### MATERIAL FOR THIS EXERCISE:
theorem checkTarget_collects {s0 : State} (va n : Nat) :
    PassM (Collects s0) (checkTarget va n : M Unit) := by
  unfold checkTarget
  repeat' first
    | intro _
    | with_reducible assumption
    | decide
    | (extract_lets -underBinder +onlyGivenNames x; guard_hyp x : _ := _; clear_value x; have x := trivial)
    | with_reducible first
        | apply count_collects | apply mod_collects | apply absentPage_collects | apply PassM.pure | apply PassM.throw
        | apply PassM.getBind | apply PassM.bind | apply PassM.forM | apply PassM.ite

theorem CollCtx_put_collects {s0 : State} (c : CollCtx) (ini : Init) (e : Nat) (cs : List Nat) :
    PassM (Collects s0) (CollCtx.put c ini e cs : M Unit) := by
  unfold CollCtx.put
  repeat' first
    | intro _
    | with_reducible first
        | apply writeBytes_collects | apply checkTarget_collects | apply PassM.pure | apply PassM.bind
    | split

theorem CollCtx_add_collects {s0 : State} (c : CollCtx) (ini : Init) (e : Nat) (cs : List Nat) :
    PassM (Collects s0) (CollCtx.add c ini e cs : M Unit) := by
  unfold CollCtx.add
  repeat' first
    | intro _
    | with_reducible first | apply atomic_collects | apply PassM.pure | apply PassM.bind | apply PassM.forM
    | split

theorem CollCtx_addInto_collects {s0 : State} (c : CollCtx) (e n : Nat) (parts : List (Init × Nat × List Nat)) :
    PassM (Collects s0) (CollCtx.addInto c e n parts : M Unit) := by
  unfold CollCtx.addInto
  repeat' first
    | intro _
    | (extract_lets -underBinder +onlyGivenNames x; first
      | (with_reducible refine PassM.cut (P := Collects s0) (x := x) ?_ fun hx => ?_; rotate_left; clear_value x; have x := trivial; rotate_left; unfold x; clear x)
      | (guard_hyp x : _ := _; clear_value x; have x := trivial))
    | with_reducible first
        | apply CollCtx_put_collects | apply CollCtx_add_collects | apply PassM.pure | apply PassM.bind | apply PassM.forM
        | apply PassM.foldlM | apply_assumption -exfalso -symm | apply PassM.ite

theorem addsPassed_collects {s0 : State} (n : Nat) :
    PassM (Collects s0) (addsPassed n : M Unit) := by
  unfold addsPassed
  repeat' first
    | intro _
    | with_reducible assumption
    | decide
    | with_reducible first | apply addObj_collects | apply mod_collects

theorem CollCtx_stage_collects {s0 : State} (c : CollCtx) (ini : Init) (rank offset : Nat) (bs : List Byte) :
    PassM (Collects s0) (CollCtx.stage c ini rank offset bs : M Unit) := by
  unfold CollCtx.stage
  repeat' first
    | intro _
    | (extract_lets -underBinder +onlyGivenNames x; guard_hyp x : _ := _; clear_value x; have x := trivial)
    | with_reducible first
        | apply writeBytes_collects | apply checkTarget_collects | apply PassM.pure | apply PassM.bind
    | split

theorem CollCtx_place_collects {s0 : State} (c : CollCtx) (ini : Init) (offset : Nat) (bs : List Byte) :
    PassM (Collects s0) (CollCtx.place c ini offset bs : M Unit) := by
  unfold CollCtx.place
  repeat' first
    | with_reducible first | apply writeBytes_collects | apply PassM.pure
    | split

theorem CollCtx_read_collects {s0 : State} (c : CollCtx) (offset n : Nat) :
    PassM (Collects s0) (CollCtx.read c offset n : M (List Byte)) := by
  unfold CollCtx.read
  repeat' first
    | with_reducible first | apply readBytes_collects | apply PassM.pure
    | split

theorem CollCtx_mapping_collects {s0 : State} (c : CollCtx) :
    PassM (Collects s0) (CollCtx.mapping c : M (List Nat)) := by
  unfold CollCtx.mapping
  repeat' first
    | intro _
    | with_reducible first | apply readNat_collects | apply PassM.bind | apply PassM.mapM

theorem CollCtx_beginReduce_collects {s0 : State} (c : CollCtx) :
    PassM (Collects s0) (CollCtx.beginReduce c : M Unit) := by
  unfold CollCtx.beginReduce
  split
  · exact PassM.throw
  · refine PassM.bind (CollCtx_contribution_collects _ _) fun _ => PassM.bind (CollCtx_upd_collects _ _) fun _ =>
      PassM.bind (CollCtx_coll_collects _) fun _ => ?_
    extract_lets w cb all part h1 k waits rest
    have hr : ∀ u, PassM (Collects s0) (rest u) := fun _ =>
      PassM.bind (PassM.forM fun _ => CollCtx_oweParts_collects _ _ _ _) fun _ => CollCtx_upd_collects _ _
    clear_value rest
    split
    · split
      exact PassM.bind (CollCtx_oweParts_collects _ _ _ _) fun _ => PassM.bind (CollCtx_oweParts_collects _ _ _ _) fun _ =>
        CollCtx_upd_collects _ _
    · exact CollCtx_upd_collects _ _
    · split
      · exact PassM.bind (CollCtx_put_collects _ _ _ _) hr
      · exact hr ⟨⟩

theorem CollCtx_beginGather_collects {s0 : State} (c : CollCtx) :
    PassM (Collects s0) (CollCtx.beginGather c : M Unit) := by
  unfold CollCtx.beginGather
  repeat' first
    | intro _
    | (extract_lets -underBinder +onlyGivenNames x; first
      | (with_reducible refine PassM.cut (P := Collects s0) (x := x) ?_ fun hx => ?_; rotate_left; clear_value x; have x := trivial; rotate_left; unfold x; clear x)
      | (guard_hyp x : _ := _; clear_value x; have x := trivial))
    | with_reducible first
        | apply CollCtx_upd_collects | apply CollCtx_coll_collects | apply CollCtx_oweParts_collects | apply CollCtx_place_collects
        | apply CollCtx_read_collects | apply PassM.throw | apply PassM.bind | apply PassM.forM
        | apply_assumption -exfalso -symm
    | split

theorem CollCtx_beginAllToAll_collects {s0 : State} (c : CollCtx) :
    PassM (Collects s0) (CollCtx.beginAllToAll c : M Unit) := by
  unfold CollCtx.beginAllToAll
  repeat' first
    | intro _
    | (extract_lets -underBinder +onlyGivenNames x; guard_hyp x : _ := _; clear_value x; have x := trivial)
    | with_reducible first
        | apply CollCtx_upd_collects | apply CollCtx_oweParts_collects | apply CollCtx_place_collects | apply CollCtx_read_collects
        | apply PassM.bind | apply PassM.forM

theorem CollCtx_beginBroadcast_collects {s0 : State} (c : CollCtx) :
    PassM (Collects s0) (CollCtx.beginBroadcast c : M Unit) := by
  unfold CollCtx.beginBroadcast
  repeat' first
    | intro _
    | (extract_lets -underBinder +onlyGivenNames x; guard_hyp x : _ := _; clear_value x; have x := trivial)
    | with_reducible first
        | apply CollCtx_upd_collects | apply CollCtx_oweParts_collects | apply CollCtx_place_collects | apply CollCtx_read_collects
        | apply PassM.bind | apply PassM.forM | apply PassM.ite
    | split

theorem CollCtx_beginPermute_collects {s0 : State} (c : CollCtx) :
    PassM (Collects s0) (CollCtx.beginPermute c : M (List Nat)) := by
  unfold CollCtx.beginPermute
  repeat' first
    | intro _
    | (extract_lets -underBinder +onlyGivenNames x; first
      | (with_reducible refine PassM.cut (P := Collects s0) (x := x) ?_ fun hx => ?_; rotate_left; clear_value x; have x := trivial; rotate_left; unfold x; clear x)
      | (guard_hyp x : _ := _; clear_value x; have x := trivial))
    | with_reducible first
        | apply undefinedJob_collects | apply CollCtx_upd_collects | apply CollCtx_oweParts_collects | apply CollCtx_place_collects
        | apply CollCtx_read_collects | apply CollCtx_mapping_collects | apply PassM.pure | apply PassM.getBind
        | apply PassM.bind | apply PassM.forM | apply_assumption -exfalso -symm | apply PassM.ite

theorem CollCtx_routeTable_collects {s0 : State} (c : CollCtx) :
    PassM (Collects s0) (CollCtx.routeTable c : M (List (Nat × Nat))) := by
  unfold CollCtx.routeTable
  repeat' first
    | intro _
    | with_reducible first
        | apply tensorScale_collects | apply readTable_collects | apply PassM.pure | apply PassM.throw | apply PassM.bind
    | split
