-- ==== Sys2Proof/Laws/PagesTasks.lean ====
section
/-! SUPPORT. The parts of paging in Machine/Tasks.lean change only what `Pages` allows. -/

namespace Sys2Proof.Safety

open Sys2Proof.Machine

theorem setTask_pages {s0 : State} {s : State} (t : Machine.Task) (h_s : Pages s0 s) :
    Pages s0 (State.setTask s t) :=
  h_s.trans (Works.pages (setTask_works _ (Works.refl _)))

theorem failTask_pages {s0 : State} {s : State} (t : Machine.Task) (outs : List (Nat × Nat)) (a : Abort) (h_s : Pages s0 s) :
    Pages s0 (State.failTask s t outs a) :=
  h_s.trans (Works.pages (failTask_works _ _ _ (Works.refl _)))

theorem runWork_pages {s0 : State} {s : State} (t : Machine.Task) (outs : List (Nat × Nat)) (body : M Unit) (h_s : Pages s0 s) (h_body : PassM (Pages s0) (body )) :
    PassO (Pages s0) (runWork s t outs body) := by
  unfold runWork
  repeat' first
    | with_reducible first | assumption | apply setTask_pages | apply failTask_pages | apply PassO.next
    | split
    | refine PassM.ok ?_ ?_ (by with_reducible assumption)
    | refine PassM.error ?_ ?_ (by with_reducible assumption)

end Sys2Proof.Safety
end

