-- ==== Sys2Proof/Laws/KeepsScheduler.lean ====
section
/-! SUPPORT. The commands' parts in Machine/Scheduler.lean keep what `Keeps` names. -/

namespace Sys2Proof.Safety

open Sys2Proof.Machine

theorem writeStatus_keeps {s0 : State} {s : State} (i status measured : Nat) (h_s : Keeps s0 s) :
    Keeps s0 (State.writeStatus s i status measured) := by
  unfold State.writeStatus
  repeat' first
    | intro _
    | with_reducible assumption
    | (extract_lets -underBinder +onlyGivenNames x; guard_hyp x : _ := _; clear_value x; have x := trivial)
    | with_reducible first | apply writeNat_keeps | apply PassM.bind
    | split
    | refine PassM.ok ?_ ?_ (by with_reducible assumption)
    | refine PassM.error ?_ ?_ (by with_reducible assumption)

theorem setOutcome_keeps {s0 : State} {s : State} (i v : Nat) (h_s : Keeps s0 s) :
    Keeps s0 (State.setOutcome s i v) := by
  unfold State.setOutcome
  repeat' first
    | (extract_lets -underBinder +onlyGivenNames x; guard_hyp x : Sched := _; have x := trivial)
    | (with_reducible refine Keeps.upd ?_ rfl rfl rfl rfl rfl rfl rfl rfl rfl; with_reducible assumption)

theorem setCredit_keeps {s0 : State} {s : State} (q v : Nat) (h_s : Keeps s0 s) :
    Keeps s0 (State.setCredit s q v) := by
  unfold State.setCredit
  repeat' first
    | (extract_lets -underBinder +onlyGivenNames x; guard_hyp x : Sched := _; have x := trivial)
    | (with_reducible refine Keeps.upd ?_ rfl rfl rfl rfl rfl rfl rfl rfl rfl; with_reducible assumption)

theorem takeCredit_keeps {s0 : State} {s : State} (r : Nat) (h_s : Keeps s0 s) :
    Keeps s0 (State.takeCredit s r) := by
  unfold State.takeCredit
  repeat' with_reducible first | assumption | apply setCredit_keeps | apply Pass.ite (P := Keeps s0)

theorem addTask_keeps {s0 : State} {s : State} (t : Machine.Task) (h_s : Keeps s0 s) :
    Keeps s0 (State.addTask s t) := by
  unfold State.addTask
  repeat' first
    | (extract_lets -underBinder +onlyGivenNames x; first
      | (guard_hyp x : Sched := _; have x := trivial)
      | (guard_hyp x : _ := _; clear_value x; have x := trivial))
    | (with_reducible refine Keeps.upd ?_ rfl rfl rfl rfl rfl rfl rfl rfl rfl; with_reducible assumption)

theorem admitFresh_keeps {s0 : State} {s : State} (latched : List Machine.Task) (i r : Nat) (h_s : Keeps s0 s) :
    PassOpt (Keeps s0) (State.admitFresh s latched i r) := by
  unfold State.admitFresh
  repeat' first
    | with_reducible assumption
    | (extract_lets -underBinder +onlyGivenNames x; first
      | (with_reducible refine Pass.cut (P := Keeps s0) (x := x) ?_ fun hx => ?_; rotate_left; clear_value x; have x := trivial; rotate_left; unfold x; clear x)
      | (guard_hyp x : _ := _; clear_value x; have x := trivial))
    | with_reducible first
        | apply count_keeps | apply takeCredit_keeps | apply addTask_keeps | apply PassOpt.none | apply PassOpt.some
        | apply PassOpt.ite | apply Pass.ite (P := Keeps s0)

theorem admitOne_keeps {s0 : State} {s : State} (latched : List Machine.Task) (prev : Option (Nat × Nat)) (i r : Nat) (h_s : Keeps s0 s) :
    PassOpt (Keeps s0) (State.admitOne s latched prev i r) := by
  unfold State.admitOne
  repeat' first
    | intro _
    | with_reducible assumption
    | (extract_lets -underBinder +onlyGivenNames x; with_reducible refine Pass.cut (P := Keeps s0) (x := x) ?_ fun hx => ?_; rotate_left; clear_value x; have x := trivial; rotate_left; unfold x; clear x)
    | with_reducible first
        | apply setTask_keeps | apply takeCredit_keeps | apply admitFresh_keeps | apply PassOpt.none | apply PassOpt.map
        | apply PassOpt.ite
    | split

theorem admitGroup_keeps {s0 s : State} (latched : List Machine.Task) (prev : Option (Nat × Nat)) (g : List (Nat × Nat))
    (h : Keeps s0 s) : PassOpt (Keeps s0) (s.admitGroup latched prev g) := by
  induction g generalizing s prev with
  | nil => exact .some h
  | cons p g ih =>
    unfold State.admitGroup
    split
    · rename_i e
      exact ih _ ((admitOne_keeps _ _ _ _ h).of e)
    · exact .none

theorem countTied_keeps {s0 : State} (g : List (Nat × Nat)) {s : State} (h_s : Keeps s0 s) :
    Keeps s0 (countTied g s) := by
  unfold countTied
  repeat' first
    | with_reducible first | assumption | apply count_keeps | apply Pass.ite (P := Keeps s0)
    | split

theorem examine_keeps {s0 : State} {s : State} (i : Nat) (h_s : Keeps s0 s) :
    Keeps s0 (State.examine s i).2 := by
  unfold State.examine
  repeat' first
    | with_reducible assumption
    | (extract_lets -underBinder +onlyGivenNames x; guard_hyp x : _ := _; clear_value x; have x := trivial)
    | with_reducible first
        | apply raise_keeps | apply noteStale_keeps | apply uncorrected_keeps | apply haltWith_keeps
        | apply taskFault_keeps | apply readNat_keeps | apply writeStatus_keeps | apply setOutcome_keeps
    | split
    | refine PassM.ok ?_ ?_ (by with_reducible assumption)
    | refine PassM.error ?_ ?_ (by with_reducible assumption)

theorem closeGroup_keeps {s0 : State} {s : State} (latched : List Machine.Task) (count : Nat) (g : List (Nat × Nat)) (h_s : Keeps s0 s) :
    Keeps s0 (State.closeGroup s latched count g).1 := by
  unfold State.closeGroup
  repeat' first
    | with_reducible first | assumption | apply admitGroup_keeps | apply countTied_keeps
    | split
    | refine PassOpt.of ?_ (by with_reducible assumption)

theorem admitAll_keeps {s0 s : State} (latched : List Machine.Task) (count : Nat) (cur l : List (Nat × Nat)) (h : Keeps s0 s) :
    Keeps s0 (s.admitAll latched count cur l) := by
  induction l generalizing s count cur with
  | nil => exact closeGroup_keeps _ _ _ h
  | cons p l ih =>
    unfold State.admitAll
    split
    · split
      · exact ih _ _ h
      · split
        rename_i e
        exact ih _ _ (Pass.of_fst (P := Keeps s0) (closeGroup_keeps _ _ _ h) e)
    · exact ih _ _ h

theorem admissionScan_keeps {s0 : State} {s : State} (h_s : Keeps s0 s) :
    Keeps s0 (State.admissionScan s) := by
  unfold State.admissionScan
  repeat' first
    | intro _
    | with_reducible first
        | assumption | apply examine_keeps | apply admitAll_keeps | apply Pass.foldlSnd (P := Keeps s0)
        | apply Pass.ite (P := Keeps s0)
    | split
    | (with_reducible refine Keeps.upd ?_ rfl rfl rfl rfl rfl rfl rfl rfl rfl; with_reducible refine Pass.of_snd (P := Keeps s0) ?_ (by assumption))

### ASSIGNMENT:
For each line above that carries the word "induction", copy it out.

### WRITTEN RESPONSE:
  induction g generalizing s prev with
  induction l generalizing s count cur with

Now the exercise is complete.